Your instructions =
Every line below between the one holding "s.kqueues.foldl (fun (s : State) x =>" and the one holding "let count (v", inclusive, should be copied exactly, and no other line.

Available data =
/-- Every collective at work whose table names a lost die detects the loss (R372). -/
def collLosses (s : State) : State :=
  s.kqueues.foldl (fun (s : State) x =>
    let q := QueueId.coll (x.1 / 32) (x.1 % 32)
    match s.engineQueue q with
    | e :: _ =>
      (match collJob s q e, e.run with
       | some j, some _ => noticeLoss s q e j
       | _, _ => s)
    | [] => s) s

/-! ### The end of a COLL -/

/-- The bytes of a status slot (R374). -/
def statusBytes (j : CollJob) (r : CollRun) : List Byte :=
  let st := j.mine.map fun c => ((r.chunk c).status).getD 1
  let count (v : Nat) : Nat := (st.filter (· == v)).length
  let room := 4 * (j.tab.stsize - 32)
  let flags := bit r.aborted + 2 * bit (decide (room < st.length))
  let kept := st.take room
  leBytes 4 r.j ++ leBytes 4 st.length ++ leBytes 4 (count 0) ++ leBytes 4 (count 1) ++ leBytes 4 (count 2) ++ leBytes 1 flags ++
    leBytes 11 0 ++ leBytes ((kept.length + 3) / 4) (packElements 2 kept)

/-- COLL_PERFORMED (R263, R373, R374): the status is written, then the object is completed. -/
def execCollPerformed (vd die : Nat) (s : State) : Out :=
  let q := QueueId.coll vd die
  match s.engineQueue q with
  | [] => .next s
  | e :: _ =>
    match collJob s q e, e.run with
    | some j, some r =>
      if !collOver j r || e.page.isSome then .next s
      else
        let bs := statusBytes j r
        let va := j.tab.staddr + j.tab.stsize * (r.j % j.tab.stslots)
        let written := if j.tab.staddr == 0 then .ok s else engineStore s e false bs (pageSplit (va % 2 ^ 64) bs.length)
        match written with
        | .error (x, s) => .next (stopEntry s q e x)
        | .ok s =>
          let lost := r.aborted && j.mine.any fun c => (r.chunk c).status != some 0
          if lost then .next (endEntry (taintRecord s e) q e true)
          else .next (performEntry s q e)
    | _, _ => .next s

end Sys2Proof.Machine
end

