/-- PAGERESP (R309, R385): applied, or dropped and counted as stale. -/
def execPageresp (fe : Nat) (hdr : BitVec 512) (s : State) : Out :=
  .next (commandRecord s fe hdr fun s =>
    let v := hdrVd hdr
    match s.pageReqs.find? fun r => r.fe == fe && r.vd == v && r.id % 2 ^ 32 == hdrField hdr 256 32 with
    | some r =>
      if hdrField hdr 288 16 == (s.vd fe v).gen.toNat then applyResponse s r (hdr.getLsbD 304)
      else s.setFe fe { s.fe fe with stale := min ((s.fe fe).stale + 1) 0xFFFFFFFF }
    | none => s.setFe fe { s.fe fe with stale := min ((s.fe fe).stale + 1) 0xFFFFFFFF })

/-! ### Messages sent again (R390) -/

/-- MSG_RESEND: retained messages are sent again, oldest first. -/
def execMsgResend (fe : Nat) (s : State) : Out :=
  if s.portUp fe then
    .next { s.setFe fe { s.fe fe with retained := [] } with outbox := s.outbox ++ (s.fe fe).retained }
  else .next s

/-! ### Sends (R306) -/

/-- The records of a send: a header each, and the constant bank after that of a LAUNCH. `none` where the bytes
are not complete records. The fuel bounds the number of records. -/
def splitSend : Nat → List Byte → Option (List (BitVec 512 × List W32))
  | _, [] => some []
  | 0, _ :: _ => none
  | n + 1, bs =>
    if bs.length < 64 then none
    else
      let h := BitVec.ofNat 512 (leNat (bs.take 64))
      let more := if hdrKind h == 1 then 768 else 0
      let rest := bs.drop 64
      if rest.length < more then none
      else
        let bank := (List.range (more / 4)).map fun i => BitVec.ofNat 32 (leNat ((rest.drop (4 * i)).take 4))
        (splitSend n (rest.drop more)).map fun rs => (h, bank) :: rs

/-- The instruction of the opcode table that a record stands for. -/
def recordInstr (fe : Nat) (r : BitVec 512 × List W32) : Instr :=
  match hdrKind r.1 with
  | 2 => .waittag fe r.1
  | 3 => .waitsig fe r.1
  | 4 => .tlbinv fe r.1
  | 5 => .icinv fe r.1
  | 6 => .pageresp fe r.1
  | _ => .launch fe r.1 r.2

/-- The records of a send; a send that is not one to sixteen whole records is rejected with one ACK. -/
def receiveSend (s : State) (fe : Nat) (bs : List Byte) : List Instr × State :=
  if stuffed s fe || !s.hears fe then ([], s)
  else
  match splitSend 16 bs with
  | some (r :: rs) => ((r :: rs).map (recordInstr fe), s)
  | _ => ([], s.ack fe (if bs.length < 64 then 0#512 else BitVec.ofNat 512 (leNat (bs.take 64))) 4)

end Sys2Proof.Machine
end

Solution for this exercise =
  s.kqueues.foldl (fun (s : State) x =>
    let q := QueueId.coll (x.1 / 32) (x.1 % 32)
    match s.engineQueue q with
    | e :: _ =>
      (match collJob s q e, e.run with
       | some j, some _ => noticeLoss s q e j
       | _, _ => s)
    | [] => s) s

/-! ### The end of a COLL -/

/-- The bytes of a status slot (R374). -/
def statusBytes (j : CollJob) (r : CollRun) : List Byte :=
  let st := j.mine.map fun c => ((r.chunk c).status).getD 1
  let count (v : Nat) : Nat := (st.filter (· == v)).length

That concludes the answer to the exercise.